Sometimes lying in the dark, hearing Adrian’s heart beat against her temple as she lay in the crook of his arm, Hilary felt his mystery, the mystery of all those who had come back and could not talk about it. Somewhere inside that warm, life-giving body, there was a great black cavern; there was more death than could be stomached. She ran a finger along his cheek, and down his neck, and across his great shield of a breast, touched the bone under her palm, and came to the crisscross thread of the wound, as if she were exploring a sacred object; she felt reverence, but no real understanding. What could their life be like as it
went on? What are we rooted in? she wondered in those panics of early dawn. Adrian’s job was a made job in an insurance company of which an uncle was member of the board. It meant little or nothing except as a painless way of paying bills until he came into his inheritance. She, on the other hand, was famous or infamous as the writer of a first novel which had had a succès de scandale … the last thing she had wanted or expected, not realizing that honest probing of matters generally discussed with lifted eyebrows at dinner tables could shock. And, in fact, her marriage had proved a refuge from anonymous letters and a kind of notoriety which induced such distaste in its subject that Hilary thought for a time that she would never again commit herself to print. She married Adrian in a total revulsion from one part of herself, yet whether she ever published a word again or not she could not stop being the person she was. There was the rub! She was young, witty, on the defensive, and more than once at a dinner party, she had let herself go, had talked from her own center, honestly, had enjoyed feeling her powers in action, until she had caught Adrian’s look across the table, a troubled look, a slightly hostile look. Afterwards she had an attack of self-doubt. “I talked too much, didn’t I?” she asked while they drank cocoa before going to bed.
“You were brilliant.”
“Oh.”
“What’s wrong?”
“It’s evidently wrong to be brilliant. You didn’t like it, did you?”

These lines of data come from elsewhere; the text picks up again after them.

theorem lineUp_kept {s0 : State} (s : State) (i : Nat) (t : Txn) (hk : Kept s0 s) : Kept s0 (lineUp s i t) := by
  delta lineUp
  repeat' first
    | with_reducible assumption
    | simp -zeta only [kept_mk]
    | dsimp only

theorem newTxn_kept {s0 : State} (s : State) (t : Txn) (hk : Kept s0 s) : Kept s0 (newTxn s t) := by
  delta newTxn
  repeat' first
    | with_reducible assumption
    | simp -zeta only [kept_mk]
    | dsimp only

theorem fmAnswer_kept {s0 : State} (s : State) (binding : Nat) (tag : Nat) (code : Nat) (rc : Nat) (ext : Nat) (body : List Byte) (hk : Kept s0 s) : Kept s0 (fmAnswer s binding tag code rc ext body) := by
  delta fmAnswer
  repeat' first
    | with_reducible assumption
    | with_reducible apply emit_kept
    | dsimp only

theorem unwritten_kept {s0 : State} (s : State) (r : Nat) (x : Engine) (st : Nat) (hk : Kept s0 s) : Kept s0 (unwritten s r x st) := by
  delta unwritten
  repeat' first
    | with_reducible assumption
    | with_reducible apply raiseEvent_kept
    | with_reducible apply count_kept
    | dsimp only

theorem passRecord_kept {s0 : State} (s : State) (r : Nat) (x : Engine) (hk : Kept s0 s) : Kept s0 (passRecord s r x) := by
  delta passRecord
  repeat' first
    | with_reducible assumption
    | (try lift_lets); intro x; clear_value x
    | split
    | simp -zeta only [kept_mk]
    | dsimp only

theorem sendOut_kept {s0 : State} (s : State) (src : Nat) (p : Nat) (oc : Nat) (flow : Nat) (n : Nat) (posted : Bool) (key : Nat) (o : Out) (hk : Kept s0 s) : Kept s0 (sendOut s src p oc flow n posted key o) := by
  delta sendOut
  repeat' first
    | with_reducible assumption
    | with_reducible apply newTxn_kept
    | with_reducible apply emit_kept
    | split
    | dsimp only

theorem msixOut_kept {s0 : State} (s : State) (src : Nat) (oc : Nat) (flow : Nat) (f : Nat) (vec : Nat) (addr : Word) (data : Word) (hk : Kept s0 s) : Kept s0 (msixOut s src oc flow f vec addr data) := by
  delta msixOut
  repeat' first
    | with_reducible assumption
    | with_reducible apply sendOut_kept
    | dsimp only

theorem sendMsix_kept {s0 : State} (s : State) (src : Nat) (oc : Nat) (flow : Nat) (f : Nat) (vec : Nat) (hk : Kept s0 s) : Kept s0 (sendMsix s src oc flow f vec) := by
  delta sendMsix
  repeat' first
    | with_reducible assumption
    | with_reducible apply msixOut_kept
    | (try lift_lets); intro x; clear_value x
    | split
    | simp -zeta only [kept_mk]
    | dsimp only

theorem notifyRing_kept {s0 : State} (s : State) (e : Nat) (r : Nat) (x : Engine) (hk : Kept s0 s) : Kept s0 (notifyRing s e r x) := by
  delta notifyRing
  repeat' first
    | with_reducible assumption
    | with_reducible apply emit_kept
    | with_reducible apply sendMsix_kept
    | (try lift_lets); intro x; clear_value x
    | split
    | dsimp only

theorem recordDenial_kept {s0 : State} (s : State) (m : Nat) (a : Access) (v : Nat × Nat) (hk : Kept s0 s) : Kept s0 (recordDenial s m a v) := by
  delta recordDenial
  repeat' first
    | with_reducible assumption
    | with_reducible apply raiseEvent_kept
    | with_reducible apply count_kept
    | (try lift_lets); intro x; clear_value x
    | split
    | dsimp only

theorem fenceCheck_kept {s0 : State} (s : State) (m : Nat) (a : Access) (hk : Kept s0 s) : Kept s0 (fenceCheck s m a).2 := by
  delta fenceCheck
  repeat' first
    | with_reducible assumption
    | with_reducible apply recordDenial_kept
    | dsimp only

theorem writeCompletion_kept {s0 : State} (s : State) (r : Nat) (e : Nat) (x : Engine) (st : Nat) (pc : Nat) (hk : Kept s0 s) : Kept s0 (writeCompletion s r e x st pc) := by
  delta writeCompletion
  repeat' first
    | with_reducible assumption
    | with_reducible apply unwritten_kept
    | with_reducible apply emit_kept
    | with_reducible apply passRecord_kept
    | with_reducible apply hbmWrite_kept
    | with_reducible apply notifyRing_kept
    | with_reducible apply fenceCheck_kept
    | with_reducible apply sendOut_kept
    | (try lift_lets); intro x; refine kept_have (s0 := s0) (s := ‹State›) ?_ ?_; unfold x; rotate_left; intro hx; clear_value x
    | (try lift_lets); intro x; refine kept_have (s0 := s0) (s := (‹Nat × State›).2) ?_ ?_; unfold x; rotate_left; intro hx; clear_value x
    | (try lift_lets); intro x; clear_value x
    | split
    | dsimp only

theorem jobReport_kept {s0 : State} (s : State) (j : Job) (st : Nat) (hk : Kept s0 s) : Kept s0 (jobReport s j st) := by
  delta jobReport
  repeat' first
    | with_reducible assumption
    | with_reducible apply emit_kept
    | with_reducible apply fmAnswer_kept
    | (try lift_lets); intro x; clear_value x
    | split
    | simp -zeta only [kept_mk]
    | dsimp only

“Well,” Adrian said warily, for by now he. had learned to be wary, “You are rather intense, you know. You take everything so hard, Hilary … it isn’t quite.…”
“Done?” And she could hear the rising shrillness in her voice, feel the tiger she tried so hard to keep out of sight, begin to pace and lash its tail. “Sometimes I feel I can never be my real self here. I’m an American, after all.”
“Yes, darling, I know,” he said gently. “But could you be your real self at home, if by that you mean being more naked and more honest than most people ever dare to be?”